(Beginning of SUPPLIED MATERIAL)

-- ==== Sys2Proof/Config.lean ====
section
/-! DEFINITION. Config.lean: what an implementation fixes and the spec leaves open. Every constant is opaque: no proof
can see a value, so a statement that holds holds for every value. notes/assumptions names each. -/

namespace Sys2Proof.Config

/-- A free number: the n-th value that the spec leaves open on a run, applied to State's counter `free`. -/
opaque freeNat : Nat → Nat

/-- How far a node's copy of the cluster beat count runs ahead of the slowest, in 1/1,024 bt; taken modulo 9, because all
copies agree within 8/1,024 bt (02 R48). -/
opaque copyAhead : Nat → Nat

/-- The outcome of the adoption check of a spare (03 R78), taken modulo 4: 0 where it passes, otherwise the reason code of
03 R84 that names the failed check. -/
opaque adoptResult : Nat → Nat

/-- DATA of an event whose chapter says what it names but not how the 64 bits hold it. -/
opaque eventData : List Nat → Nat

/-- The output link and VC that a routing-table entry names (09 R255 gives the entry's contents, not its bits). -/
opaque tableEntry : BitVec 64 → Nat × Nat

/-- Where within its bound of 2 ulp a table result of the whisk lies (08 R233): applied to the function's code and the
operand's bits. -/
opaque tableUlp : Nat → Nat → Nat

/-- Which of the orders of its steps a whisk operation takes where its formula leaves several (08 R233, R236): applied to
the operation code. -/
opaque stepOrder : Nat → Nat

/-- The binary32 result of a whisk operation that the spec states nowhere (08 R237: RSQRT of −0): applied to the operation
code, the scalars, the rows it reads and the column. -/
opaque whiskElem : Nat → List Nat → List (List Nat) → Nat → Nat

/-- The value of a dictionary entry (index * 256 + sub-index) before the part has one, where the spec names none. -/
opaque unstated : Nat → Nat

/-- The row of a stack that holds a local offset (10 R288 counts errors by row and leaves the rows' places open). -/
opaque stackRow : Nat → Nat

/-- Whether the bank of a stack's row still has a soft-repair row (10 R288): a property of the part, by stack, row and
entries in force. -/
opaque repairRowLeft : Nat → Nat → Nat → Bool

/-- The firmware's binary64 power (10 R309: BETA^(S+1)), by the base's bits and the exponent. -/
opaque firmwarePow : Nat → Nat → Nat

/-- The firmware's binary64 cosine of π times a number (10 R310), by its bits. -/
opaque firmwareCosPi : Nat → Nat

/-- An estimate in mW as the monitor rounds it (14 R422 gives the exact value), by numerator and denominator. -/
opaque roundMw : Nat → Nat → Nat

/-- The static power of a region in mW (14 R422), a table of the configuration image: by PID, supply voltage in 10 mV and
step of 5 °C of the hottest junction. -/
opaque staticPower : Nat → Nat → Nat → Nat

/-- The energy coefficients of the configuration image (14 R422): by PID and counter. -/
opaque coefficient : Nat → Nat → W16

/-- The status of a service operation on an entry of 9000-9FFF (17 R493: from Beyhel's data), and what a served read holds:
by whether it is a write, index, sub-index and value. -/
opaque serviceStatus : Bool → Nat → Nat → List Byte → Nat

/-- The value of an entry of 9000-9FFF that is read in SERVICE (17 R493). -/
opaque serviceValue : Nat → Nat → List Byte

/-- The firmware set of a bank as the module ships (16 R470). -/
opaque factoryBank : Nat → List Image

/-- The configuration image as the module ships (16 R470). -/
opaque factoryConfig : Image

/-- The records of the base colander in a configuration image (16 R477, 03 R83), as 128-bit numbers. -/
opaque baseColander : List Byte → List Nat

/-- The guard tables in a guard image (16 R481): rows of numbers, whose coding the spec leaves open. -/
opaque guardRows : List Byte → List (List Nat)

/-- The widths of the student's logits and, where the plan has a teacher, of the teacher's (01 R40): no section of the
bundle (17 R513) is said to hold them. -/
opaque logitWidths : List Byte → Nat × Option Nat

/-- The bytes of the job configuration as M7 takes them (16 R484 names what is measured, not its coding), from its
numbers. -/
opaque jobBytes : List Nat → List Byte

/-- SHA-512 (FIPS 180-4), as R473, R476 and R484 use it. -/
opaque sha512 : List Byte → List Byte

/-- Ed25519 verification (RFC 8032): key, message, signature. -/
opaque ed25519 : List Byte → List Byte → List Byte → Bool

/-- SHA-512 of the root public key that the ROM holds (16 R473). -/
opaque romRoot : List Byte

/-- The device's identity public key (16 R474, R476). -/
opaque identityKey : List Byte

/-- The signature by the identity key (16 R478, R485, 17 R506). -/
opaque identitySign : List Byte → List Byte

/-- Whether the flash answers at a power-on (16 R479), by the counter of free values. -/
opaque flashOk : Nat → Bool

/-- The firmware set that a recovery image writes into bank 0 (16 R479). -/
opaque recoverySet : List Byte → List Image

/-- Whether the PUF reconstructs the keys at a power-on (16 R474, R475), by the counter of free values. -/
opaque pufOk : Nat → Bool

/-- The module's ephemeral key, nonce and session number of a CHALLENGE (17 R506), by the counter of free values. -/
opaque challenge : Nat → List Byte × List Byte × Nat

/-- The session keys of R506 from the transcript and the module's ephemeral secret, by the counter of free values. -/
opaque sessionKeys : Nat → List Byte → List Byte

/-- A string or a blob of the part that the manual calls cfg (17 R511, 16 R489): by index * 256 + sub-index. -/
opaque partData : Nat → List Byte

end Sys2Proof.Config
end

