-- ==== Sys2Proof/Machine/LinkOps.lean ====
section
/-! DEFINITION. Machine/LinkOps.lean: the links' shared operations (12): coordinates and bundles, sending a frame, taking
a frame out of a landing store, and a port that fails. -/

namespace Sys2Proof.Machine

/-! ### Ports and the torus -/

/-- A port. -/
def State.port (s : State) (n : Slice) : Port := vget s.links.ports n

/-- The state with a port changed. -/
def State.modPort (s : State) (n : Slice) (f : Port → Port) : State :=
  { s with links := { s.links with ports := vmod s.links.ports n f } }

/-- The torus settings. -/
def State.torus (s : State) : TorusSt := s.links.torus

/-- The state with the torus changed. -/
def State.modTorus (s : State) (f : TorusSt → TorusSt) : State :=
  { s with links := { s.links with torus := f s.links.torus } }

/-- The number of modules M. -/
def TorusSt.modules (t : TorusSt) : Nat := t.x * t.y

/-- Whether a coordinate is held (12 R399: 0xFFFF unknown). -/
def TorusSt.known (t : TorusSt) : Bool := t.coord != 0xFFFF

/-- x and y of the module's coordinate (12 R384: COORD = x + 32y). -/
def TorusSt.cx (t : TorusSt) : Nat := t.coord % 32
/-- y of the module's coordinate. -/
def TorusSt.cy (t : TorusSt) : Nat := t.coord / 32

/-- The shard of a coordinate (01 R44). -/
def TorusSt.shardOf (t : TorusSt) (coord : Nat) : Nat := coord % 32 + t.x * (coord / 32)

/-- The module's own shard (01 R44). -/
def TorusSt.shard (t : TorusSt) : Nat := t.shardOf t.coord

/-- The coordinate of a shard. -/
def TorusSt.coordOf (t : TorusSt) (shard : Nat) : Nat := shard % max 1 t.x + 32 * (shard / max 1 t.x)

/-- A PLOC of a port (15 R450: LP0-LP7 of a rim strip). -/
def portPloc (n : Slice) : Nat := plocRim n 0x10

/-- An event of a port, raised at its rim strip's node. -/
def raisePort (s : State) (n : Slice) (ev : Ev) (data : Nat) : State := raise s (64 + n.val / 8) ev (portPloc n) data

/-! ### Bundles (12 R377-R379) -/

/-- The bundles: +X, -X, +Y, -Y. -/
inductive Bundle where
  | xp | xm | yp | ym
  deriving DecidableEq, Repr

/-- Every bundle in the order of R399. -/
def allBundles : List Bundle := [.xp, .xm, .yp, .ym]

/-- The ports of a side by number: 0 north, 1 east, 2 south, 3 west (00 R4). -/
def sidePorts (side : Nat) : List Slice := (List.range 8).map (fun i => Fin.ofNat 32 (8 * side + i))

/-- The ports of a bundle in its order (12 R377, R378); a bundle that the torus does not use has none. -/
def bundlePorts (t : TorusSt) (b : Bundle) : List Slice :=
  let two := t.double && t.y = 1
  match b with
  | .xp => if t.x ≤ 1 then [] else sidePorts 1 ++ (if two then sidePorts 2 else [])
  | .xm => if t.x ≤ 1 then [] else sidePorts 3 ++ (if two then sidePorts 0 else [])
  | .yp => if t.y ≤ 1 then [] else sidePorts 2
  | .ym => if t.y ≤ 1 then [] else sidePorts 0

/-- Whether the torus uses a bundle. -/
def bundleUsed (t : TorusSt) (b : Bundle) : Bool := !(bundlePorts t b).isEmpty

/-- The bundle of a port, if the torus uses its side. -/
def portBundle (t : TorusSt) (n : Slice) : Option Bundle := allBundles.find? (fun b => (bundlePorts t b).contains n)

/-- The ports of a bundle that are IN_SERVICE, in order: positions 0 to n - 1 (12 R379). -/
def serviceports (s : State) (b : Bundle) : List Slice :=
  (bundlePorts s.torus b).filter (fun n => (s.port n).st == .inService)

/-- The port at a position of a bundle, if any port is in service. -/
def atPosition (s : State) (b : Bundle) (pos : Nat) : Option Slice :=
  let ps := serviceports s b
  ps[pos % max 1 ps.length]?

/-- The coordinate of the neighbour across a bundle (12 R377). -/
def neighbourCoord (t : TorusSt) (b : Bundle) : Nat :=
  let x := t.cx
  let y := t.cy
  match b with
  | .xp => (x + 1) % max 1 t.x + 32 * y
  | .xm => (x + t.x - 1) % max 1 t.x + 32 * y
  | .yp => x + 32 * ((y + 1) % max 1 t.y)
  | .ym => x + 32 * ((y + t.y - 1) % max 1 t.y)

/-- The peer port that R377 and R378 pair with a port: east with west, south with north. -/
def pairedPort (n : Slice) : Nat :=
  match n.val / 8 with
  | 0 => n.val + 16
  | 1 => n.val + 16
  | 2 => n.val - 16
  | _ => n.val - 16

/-- Whether a port's side is unused (12 R378): its ports stay DISABLED. -/
def sideUnused (t : TorusSt) (n : Slice) : Bool := (portBundle t n).isNone

/-! ### Sending (12 R369-R371) -/

/-- The place of a class in arrays. -/
def lclassIx (c : LClass) : Fin 3 :=
  match c with
  | .vermilion => 0
  | .ash => 1
  | _ => 2

/-- The places of a class in a landing store (12 R371). -/
def classPlaces (c : LClass) : Nat :=
  match c with
  | .vermilion => 2048
  | .ash => 512
  | _ => 64

/-- A frame with every field at nothing. -/
def blankContent : Content :=
  { ftype := .neighbour, cls := .control, kind := 0, repoch := 0, step := 0, hop := 0, origin := 0, count := 0, block := 0,
    sub := 0, destX := 0, destY := 0, srcX := 0, srcY := 0, hops := 0, len := 0, region := 0, addr := 0, rkind := 0,
    nport := 0, headers := [], bytes := [] }

/-- A lane of a port. -/
def Port.lane (p : Port) (l : Nat) : Lane := Tab.at p.lanes l {}

/-- A port with a lane replaced. -/
def Port.setLane (p : Port) (l : Nat) (x : Lane) : Port := { p with lanes := Tab.put p.lanes l x }

/-- A lane for the next frame: the one that a free value names, or the next that has room in its replay buffer (12 R366:
a frame is sent whole on one lane; which one is open). -/
def pickLane (p : Port) (start : Nat) : Option Nat :=
  ((List.range 32).map (fun i => (start + i) % 32)).find? (fun l => (p.lane l).replay.length < 64)

/-- A frame put on a lane (12 R369, R370): its credit is used and it stays in the replay buffer. -/
def Port.putOnLane (p : Port) (l : Nat) (c : Content) : Port :=
  let x := p.lane l
  { p.setLane l { x with next := (x.next + 1) % 256, replay := x.replay ++ [⟨x.next, c, 1⟩] } with
    credits := vmod p.credits (lclassIx c.cls) (fun n => n - 1), framesSent := sat64 p.framesSent 1 }

/-- Frames that wait are sent in order within their class, as far as credits and lanes allow (12 R370, R371). -/
def pumpList (p : Port) (start : Nat) (stuck : List LClass) (kept : List Content) : List Content → Port × List Content
  | [] => (p, kept)
  | c :: r =>
    if stuck.contains c.cls || vget p.credits (lclassIx c.cls) = 0 then pumpList p start (c.cls :: stuck) (kept ++ [c]) r
    else match pickLane p start with
      | none => pumpList p start (c.cls :: stuck) (kept ++ [c]) r
      | some l => pumpList (p.putOnLane l c) (start + 1) stuck kept r

/-- The waiting frames of a port are sent as far as may be; the cycles that others wait are timing, free values. -/
def pump (s : State) (n : Slice) : State :=
  let (start, s) := draw s
  let (p, kept) := pumpList (s.port n) (start % 32) [] [] (s.port n).tx
  let s := s.modPort n (fun _ => { p with tx := kept })
  if kept.isEmpty then s
  else
    let (c, s) := draw s
    let (w, s) := draw s
    s.modPort n (fun p => { p with creditStall := sat64 p.creditStall c, windowStall := sat64 p.windowStall w })

/-- Whether a port carries a frame of a type (12 R381): HELLO and the other NEIGHBOUR frames in the lit states, every
other frame in IN_SERVICE. -/
def mayCarry (p : Port) (t : FrameType) : Bool :=
  match t with
  | .neighbour => p.st == .verify || p.st == .held || p.st == .standby || p.st == .inService || p.st == .draining
  | _ => p.st == .inService

/-- A frame sent on a port. -/
def sendFrame (s : State) (n : Slice) (c : Content) : State :=
  if mayCarry (s.port n) c.ftype then pump (s.modPort n (fun p => { p with tx := p.tx ++ [c] })) n else s

/-- A frame sent on a bundle at a position (12 R379). -/
def sendBundle (s : State) (b : Bundle) (pos : Nat) (c : Content) : State :=
  match atPosition s b pos with
  | some n => sendFrame s n c
  | none => s

/-- A NEIGHBOUR frame (12 R384). -/
def sendNeighbour (s : State) (n : Slice) (ntype : Nat) (bytes : List Byte) : State :=
  sendFrame s n { blankContent with kind := ntype, nport := n.val, bytes := bytes }

/-- The ports that carry the beat and NEIGHBOUR broadcasts (12 R376): STANDBY, IN_SERVICE and DRAINING. -/
def livePorts (s : State) : List Slice :=
  (List.finRange 32).filter (fun n => (s.port n).st == .standby || (s.port n).st == .inService || (s.port n).st == .draining)

/-- The bundle of the next hop towards a coordinate (12 R380): along X, then along Y, the shorter way, +X and +Y where
both are equal; none at the destination. -/
def nextHop (t : TorusSt) (dx dy : Nat) : Option Bundle :=
  let way (a b n : Nat) : Bool := (b + n - a) % max 1 n ≤ (a + n - b) % max 1 n
  if t.cx != dx then some (if way t.cx dx t.x then .xp else .xm)
  else if t.cy != dy then some (if way t.cy dy t.y then .yp else .ym)
  else none

/-! ### Taking frames out of a landing store -/

/-- A place of a class freed (12 R371). -/
def freePlace (s : State) (n : Slice) (c : LClass) : State :=
  s.modPort n (fun p => { p with freed := vmod p.freed (lclassIx c) (fun x => x + 1) })

/-- The k-th frame of a landing store. -/
def landed (s : State) (n : Slice) (k : Nat) : Option Content := (s.port n).landing[k]?

/-- The k-th frame leaves the landing store (12 R371). -/
def dropLanded (s : State) (n : Slice) (k : Nat) : State :=
  match landed s n k with
  | none => s
  | some c => freePlace (s.modPort n (fun p => { p with landing := p.landing.eraseIdx k })) n c.cls

/-- A NEIGHBOUR frame of a type at a place of a landing store. -/
def landedNeighbour (s : State) (n : Slice) (k ntype : Nat) : Option Content :=
  (landed s n k).bind (fun c => if c.ftype == .neighbour && c.kind == ntype then some c else none)

/-- A reduction frame of a kind at a place of a landing store. -/
def landedReduce (s : State) (n : Slice) (k : Nat) (kinds : List Nat) : Option Content :=
  (landed s n k).bind (fun c => if c.ftype == .reduce && kinds.contains c.kind then some c else none)

/-- A recovery frame of a kind at a place of a landing store (15 R456). -/
def landedRecovery (s : State) (n : Slice) (k rkind : Nat) : Option Content :=
  (landed s n k).bind (fun c => if c.ftype == .routed && c.kind == 2 && c.rkind == rkind then some c else none)

/-! ### Failures (12 R373, R381, R387, R388) -/

/-- A port with its lanes, stores and exchanges cleared, as it leaves the lit states. -/
def Port.cleared (p : Port) : Port :=
  { p with
    lanes := [], landing := [], tx := [], joinSent := false, joinGot := false, lastSent := false, lastGot := false,
    peerPort := none, peerCoord := none, peerExpects := none }

/-- Whether the replay buffers or the landing store of a port hold a vermilion or an ash frame (12 R387). -/
def holdsTraffic (p : Port) : Bool :=
  let data (c : Content) : Bool := c.cls == .vermilion || c.cls == .ash
  p.landing.any data || p.lanes.any (fun e => e.2.replay.any (fun k => data k.content))

/-- The frames that wait at a port that has failed, of which no lane has sent any, go out on the ports that its bundle has
left (12 R379, R387: n is one smaller). DESIGN CHOICE, log 69. -/
def resend (s : State) (n : Slice) (waiting : List Content) : State :=
  match portBundle s.torus n with
  | none => s
  | some b => (waiting.filter (fun c => c.ftype != .neighbour)).foldl (fun t c => sendBundle t b n.val c) s

/-- BUNDLE_DOWN where a used bundle has just lost its last port in service (12 R388). -/
def bundleCheck (s : State) (n : Slice) (was : Bool) : State :=
  match portBundle s.torus n with
  | none => s
  | some b => if was && (serviceports s b).isEmpty then raisePort s n .bundleDown (names [n.val]) else s

/-- A port is HELD as RETIRED (12 R381). -/
def retirePort (s : State) (n : Slice) : State :=
  raisePort (s.modPort n (fun p => { p.cleared with st := .held, heldReason := 4 })) n .portRetired (names [n.val])

/-- A port fails (12 R373, R387, R388): it leaves its bundle; PORT_FAILED is CONTAINED where it held traffic. The fourth
failure within 2^32 bt retires it (R381). -/
def failPort (s : State) (n : Slice) : State :=
  let p := s.port n
  let was := p.st == .inService
  let cls : EvClass := if holdsTraffic p then .contained else .notice
  let recent := (p.fails.filter (fun t => s.time.ticks < t + 2 ^ 32)) ++ [s.time.ticks]
  let s := s.modPort n (fun p => { p.cleared with st := .failed, failures := sat64 p.failures 1, fails := recent })
  let s := raiseAs s (64 + n.val / 8) Ev.portFailed.code cls (portPloc n) (names [n.val])
  let s := bundleCheck (resend s n p.tx) n was
  if 4 ≤ recent.length then retirePort s n else s

/-- Whether a port is in a state whose lanes hold lock, so that a lane of it can fail. -/
def Port.lit (p : Port) : Bool :=
  p.st == .verify || p.st == .held || p.st == .standby || p.st == .inService || p.st == .draining

end Sys2Proof.Machine
end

(End of SUPPLIED MATERIAL)

» **ASSIGNMENT**
In the entries above, find the line with "opaque flashOk : Nat → Bool" and the line with "opaque pufOk : Nat → Bool", then restate word for word both of them and every line between, with nothing more.

» **SOLUTION FOR THIS TASK**
opaque flashOk : Nat → Bool

/-- The firmware set that a recovery image writes into bank 0 (16 R479). -/
opaque recoverySet : List Byte → List Image

/-- Whether the PUF reconstructs the keys at a power-on (16 R474, R475), by the counter of free values. -/
opaque pufOk : Nat → Bool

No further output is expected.